In his speech, Xi said he gave instructions on fighting the virus on Jan. 7 and ordered the shutdown of the most-affected cities that began on Jan. 23.

The disclosure of his speech indicates top leaders knew about the outbreak’s potential severity at least two weeks before such dangers were made known to the public. It was not until late January that officials said the virus can spread between humans and public alarm began to rise.

New cases in other countries are raising growing concerns about containment of the virus.

Taiwan on Sunday reported its first death from COVID-19, the fifth fatality outside of mainland China. Taiwan’s Central News Agency, citing health minister Chen Shih-chung, said the man who died was in his 60s and had not traveled overseas recently and had no known contact with virus patients.

Japanese Prime Minister Shinzo Abe convened an experts meeting to discuss containment measures in his country, where more than a dozen cases have emerged in the past few days without any obvious link to China.

“The situation surrounding this virus is changing by the minute,” Abe said.

Japanese Health Minister Katsunobu Kato said the country is “entering into a phase that is different from before,” requiring new steps to stop the spread of the virus.
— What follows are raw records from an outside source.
-- ==== Sys2Proof/Laws/Blocked.lean ====
section
/-! SUPPORT. First claims stay blocked (R56): the grant check blocks its own record, the grant checks of a resumption
block every record, and every command keeps every first claim blocked. -/

namespace Sys2Proof.Machine

/-- Every first claim is blocked, but perhaps in the given slots. -/
def BlockedBut (l : List Nat) (s : State) : Prop :=
  ∀ p ∈ s.records, p.1 ∉ l → p.2.blocked s.monitor.timeState s.epochSource = true

/-- The canonical form, with every first claim blocked. -/
def Blocked (s : State) : Prop := Canon s ∧ BlockedBut [] s

theorem blocked_iff (s : State) : (s.canonical && s.frontsBlocked) = true ↔ Blocked s := by
  simp only [Bool.and_eq_true, canonical_iff, Blocked, BlockedBut, State.frontsBlocked, State.everyRecord,
    List.all_eq_true, List.not_mem_nil, not_false_eq_true, forall_const]

theorem exhausted_mono {e e' : Epoch} (h : e.toNat ≤ e'.toNat) (he : exhausted e = true) : exhausted e' = true := by
  simp only [exhausted, beq_iff_eq] at *
  subst he
  have h1 := e'.isLt
  have h2 : (0xFFFFFFFF : Epoch).toNat = 4294967295 := rfl
  exact BitVec.eq_of_toNat_eq (by omega)

theorem withheld_mono {ts : TimeState} {e e' : Epoch} (h : e.toNat ≤ e'.toNat) {b : Bool}
    (hw : withheld ts e b = true) : withheld ts e' b = true := by
  simp only [withheld, Bool.or_eq_true, Bool.and_eq_true] at *
  exact hw.imp id fun ⟨a, c⟩ => ⟨a, exhausted_mono h c⟩

theorem Record.blocked_mono {r : Record} {ts : TimeState} {e e' : Epoch} (h : e.toNat ≤ e'.toNat)
    (hb : r.blocked ts e = true) : r.blocked ts e' = true := by
  unfold Record.blocked at *
  split at hb
  · rfl
  · simp only [Bool.or_eq_true] at *
    exact hb.imp id (withheld_mono h)

/-- A record whose holders' agents and modes and whose claims' agents and kinds stand is blocked as before. -/
theorem Record.blocked_map {r : Record} (g : Holder → Holder) (k : Claim → Claim)
    (hg : ∀ h, (g h).agent = h.agent ∧ (g h).mode = h.mode) (hk : ∀ c, (k c).agent = c.agent ∧ (k c).kind = c.kind)
    (ts : TimeState) (e : Epoch) :
    ({ r with holders := r.holders.map g, queue := r.queue.map k } : Record).blocked ts e = r.blocked ts e := by
  unfold Record.blocked
  cases hq : r.queue with
  | nil => simp
  | cons c rest =>
    have h1 : r.holders.map ((fun h : Holder => h.agent) ∘ g) = r.holders.map fun h => h.agent :=
      List.map_congr_left fun h _ => (hg h).1
    have h2 : ∀ l : List Holder, (l.map g).any (fun h => h.mode == .exclusive) = l.any fun h => h.mode == .exclusive := by
      intro l
      rw [List.any_map]
      congr 1
      funext h
      simp [(hg h).2]
    simp only [List.map_cons, (hk c).2, Record.claimCompatible, Record.compatible, Record.onlyHolder,
      Record.exclusiveHeld, h2, (hk c).1, List.map_map, h1, List.isEmpty_map]

theorem Record.blocked_holders {r : Record} (g : Holder → Holder)
    (hg : ∀ h, (g h).agent = h.agent ∧ (g h).mode = h.mode) (ts : TimeState) (e : Epoch) :
    ({ r with holders := r.holders.map g } : Record).blocked ts e = r.blocked ts e := by
  have := Record.blocked_map (r := r) g id hg (fun c => ⟨rfl, rfl⟩) ts e
  simpa using this

theorem BlockedBut.same {l : List Nat} {s t : State} (h : BlockedBut l s) (hr : t.records = s.records)
    (he : t.epochSource = s.epochSource) (hm : t.monitor.timeState = s.monitor.timeState) : BlockedBut l t := by
  intro p hp
  rw [hr] at hp
  rw [he, hm]
  exact h p hp

theorem BlockedBut.put {s : State} (h : BlockedBut [] s) (slot : Nat) (r : Record) :
    BlockedBut [slot] (s.putRecord slot r) := by
  intro p hp hne
  rcases Sparse.mem_put hp with rfl | hp
  · simp at hne
  · exact h p hp (by simp)

theorem BlockedBut.putBlocked {s : State} (h : BlockedBut [] s) (slot : Nat) {r : Record}
    (hr : r.blocked s.monitor.timeState s.epochSource = true) : BlockedBut [] (s.putRecord slot r) := by
  intro p hp _
  rcases Sparse.mem_put hp with rfl | hp
  · exact hr
  · exact h p hp (by simp)

theorem BlockedBut.mono {l : List Nat} {s t : State} (h : BlockedBut l s) (hr : t.records = s.records)
    (he : s.epochSource.toNat ≤ t.epochSource.toNat) (hm : t.monitor.timeState = s.monitor.timeState) :
    BlockedBut l t := by
  intro p hp hl
  rw [hr] at hp
  rw [hm]
  exact Record.blocked_mono he (h p hp hl)

/-- A grant check blocks its own record's first claim and leaves the others blocked. -/
theorem BlockedBut.grantCheck {s : State} {l : List Nat} {slot : Nat} (hc : Canon s) (h : BlockedBut (slot :: l) s) :
    BlockedBut l (s.grantCheck slot) := by
  have hm : (s.grantCheck slot).monitor = s.monitor := (grantCheck_tableOnly s slot).2.2.2.1
  cases hr : s.record slot with
  | none =>
    rw [grantCheck_none hr]
    intro p hp hl
    refine h p hp ?_
    simp only [List.mem_cons, not_or]
    refine ⟨?_, hl⟩
    rintro rfl
    have := (Sparse.mem_iff_find hc.records).1 hp
    rw [State.record] at hr
    rw [hr] at this
    cases this
  | some r =>
    obtain ⟨h1, h2, _, _⟩ := grantCheck_fields hr
    intro p hp hl
    rw [hm, h2]
    rw [h1] at hp
    by_cases hps : p.1 = slot
    · have hw := Sparse.wf_put (grantRun (s.grantEnv slot) r.queue.length s.epochSource r).1 hc.records
        (hc.slot_lt hr)
      have hf := (Sparse.mem_iff_find hw).1 hp
      rw [hps, Sparse.find_put_same] at hf
      rw [Option.some.injEq] at hf
      rw [← hf]
      exact grantRun_blocked (s.grantEnv slot) _ _ _ (Nat.le_refl _)
    · rcases Sparse.mem_put hp with rfl | hp
      · exact absurd rfl hps
      · exact Record.blocked_mono (grantRun_source_le _ _ _ _) (h p hp (by simp [hps, hl]))

theorem BlockedBut.grantMany {l : List Nat} {s : State} (hc : Canon s) (h : BlockedBut l s) :
    BlockedBut [] (l.foldl State.grantCheck s) := by
  induction l generalizing s with
  | nil => exact h
  | cons x l ih => exact ih (hc.grantCheck x) (BlockedBut.grantCheck hc h)

theorem blocked_change {r : Record} {a b : TimeState} {e : Epoch} (h : r.blocked a e = true)
    (hn : a.resumes b = false) : r.blocked b e = true := by
  unfold Record.blocked at *
  split at h
  · rfl
  · simp only [Bool.or_eq_true, withheld, Bool.and_eq_true, Bool.not_eq_true'] at *
    rcases h with h | h | h
    · exact Or.inl h
    · right; left
      simpa [TimeState.resumes, h] using hn
    · exact Or.inr (Or.inr h)

theorem Blocked.changeTime {s : State} (h : Blocked s) (m : Monitor) : Blocked (s.changeTime m) := by
  refine ⟨h.1.changeTime m, ?_⟩
  unfold State.changeTime
  simp only
  split
  · refine BlockedBut.grantMany (h.1.same rfl rfl rfl) ?_
    intro p hp hl
    exact absurd (List.mem_map.2 ⟨p, hp, rfl⟩) hl
  · rename_i hn
    intro p hp _
    exact blocked_change (h.2 p hp (by simp)) (Bool.eq_false_iff.2 hn)

theorem BlockedBut.subset {l : List Nat} {s t : State} (h : BlockedBut l s) (hr : ∀ p ∈ t.records, p ∈ s.records)
    (he : t.epochSource = s.epochSource) (hm : t.monitor.timeState = s.monitor.timeState) : BlockedBut l t := by
  intro p hp
  rw [he, hm]
  exact h p (hr p hp)

theorem BlockedBut.retire {s : State} (h : BlockedBut [] s) (slot : Nat) : BlockedBut [] (s.retire slot) := by
  cases hr : s.record slot with
  | none => simpa [State.retire, hr] using h
  | some r =>
    obtain ⟨a, _, _, d⟩ := retire_fields hr
    exact h.subset (fun p hp => Sparse.mem_drop (a ▸ hp)) d
      (congrArg Monitor.timeState (retire_tableOnly s slot).2.2.2.1)

theorem BlockedBut.retireIfEmpty {s : State} (h : BlockedBut [] s) (slot : Nat) :
    BlockedBut [] (s.retireIfEmpty slot) := by
  unfold State.retireIfEmpty
  split
  · exact h
  · split
    · exact h.retire slot
    · exact h

theorem Blocked.leaveRecord {s : State} (h : Blocked s) (slot : Nat) (n : Agent) (k : Option NoticeKind) :
    Blocked (s.leaveRecord slot n k) := by
  refine ⟨h.1.leaveRecord slot n k, ?_⟩
  unfold State.leaveRecord
  split
  · exact h.2
  · rename_i r hr
    have hl := h.1.slot_lt hr
    refine BlockedBut.retireIfEmpty (BlockedBut.grantCheck ?_ ?_) slot
    · cases k with
      | none => exact (h.1.putRecord hl _).setSession n _
      | some k => exact ((h.1.putRecord hl _).post hl n _).setSession n _
    · have hp := h.2.put slot (r.dropAgent n)
      cases k with
      | none => exact hp.same rfl rfl rfl
      | some k => exact hp.same rfl rfl rfl

theorem Blocked.foldl {β : Type} {f : State → β → State} (hf : ∀ s x, Blocked s → Blocked (f s x)) (l : List β)
    {s : State} (h : Blocked s) : Blocked (l.foldl f s) := by
  induction l generalizing s with
  | nil => exact h
  | cons x l ih => exact ih (hf s x h)

theorem Blocked.removeAgent {s : State} (h : Blocked s) (n : Agent) : Blocked (s.removeAgent n) :=
  Blocked.foldl (fun _ x ht => ht.leaveRecord x n none) _ h

theorem record_blocked {s : State} (h : BlockedBut [] s) {slot : Nat} {r : Record} (hr : s.record slot = some r) :
    r.blocked s.monitor.timeState s.epochSource = true := h (slot, r) (Sparse.mem_of_find hr) (by simp)

theorem Blocked.enterStandbyAt {n : Agent} {mask : Byte} {p : State × EntryCount} (h : Blocked p.1) (slot : Nat) :
    Blocked (State.enterStandbyAt n mask p slot).1 := by
  refine ⟨h.1.enterStandbyAt slot, ?_⟩
  unfold State.enterStandbyAt
  simp only
  split
  · exact h.2
  · rename_i r hr
    have hl := h.1.slot_lt hr
    have h3 : ∀ (t : State) (b : Bool), BlockedBut [] t →
        BlockedBut [] (if b then
          match t.record slot with
          | some r3 => t.putRecord slot (r3.mapHolder n keepHolder)
          | none => t
          else t) := by
      intro t b ht; cases b
      · exact ht
      · simp only [if_true]
        split
        · rename_i r3 hr3
          refine ht.putBlocked slot ?_
          have hb := record_blocked ht hr3
          rw [← hb]
          refine Record.blocked_holders _ (fun x => ?_) _ _
          split <;> exact ⟨rfl, rfl⟩
        · exact ht
    have h1 : ∀ (x : Record) (b : Bool), Canon (if b then (p.1.putRecord slot x).losePart n
        else p.1.putRecord slot x) := by
      intro x b; cases b
      · exact h.1.putRecord hl x
      · exact (h.1.putRecord hl x).setSession n _
    have h2 : ∀ (x : Record) (b : Bool), BlockedBut [slot] (if b then (p.1.putRecord slot x).losePart n
        else p.1.putRecord slot x) := by
      intro x b; cases b
      · exact h.2.put slot x
      · exact (h.2.put slot x).same rfl rfl rfl
    refine h3 _ _ ?_
    cases hw : r.waits n with
    | true =>
      simp only [Bool.true_or, if_true]
      exact BlockedBut.retireIfEmpty (BlockedBut.grantCheck (h1 _ _) (h2 _ _)) slot
    | false =>
      simp only [Bool.false_or]
      cases hx : (r.holds n && !maskSelects mask slot) with
      | true =>
        simp only [if_true]
        exact BlockedBut.retireIfEmpty (BlockedBut.grantCheck (h1 _ _) (h2 _ _)) slot
      | false =>
        simp only [Bool.false_eq_true, if_false, Bool.false_and, dropClaim_eq hw]
        exact h.2.putBlocked slot (record_blocked h.2 hr)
Japan now has 413 confirmed cases, including 355 from a quarantined cruise ship, and one death from the virus. Its total is the highest number of cases among about two dozen countries outside of China where the illness has spread.

Hundreds of Americans from the cruise ship took charter flights home, as Japan announced another 70 infections had been confirmed on the Diamond Princess. Canada, Hong Kong and Italy were planning similar flights.

The 300 or so Americans flying on U.S.-government chartered aircraft back to the U.S. will face another 14-day quarantine at Travis Air Force Base in California and Lackland Air Force Base in Texas. The U.S. Embassy said the departure was offered because people on the ship were at a high risk of exposure to the virus. People with symptoms were banned from the flights.

About 255 Canadians and 330 Hong Kong residents are on board the ship or undergoing treatment in Japanese hospitals. There are also 35 Italians, of which 25 are crew members, including the captain.

In China’s Hubei province, where the outbreak began in December, all vehicle traffic will be banned in another containment measure. It expands a vehicle ban in the provincial capital, Wuhan, where public transportation, trains and planes have been halted for weeks.

Exceptions were being made for vehicles involved in epidemic prevention and transporting daily necessities.

Hubei has built new hospitals with thousands of patient beds and China has sent thousands of military medical personnel to staff the new facilities and help the overburdened health care system.

Last Thursday, Hubei changed how it recognized COVID-19 cases, accepting a doctor’s diagnosis rather than waiting for confirmed laboratory test results, in order to treat patients faster. The tally spiked by more than 15,000 cases under the new method.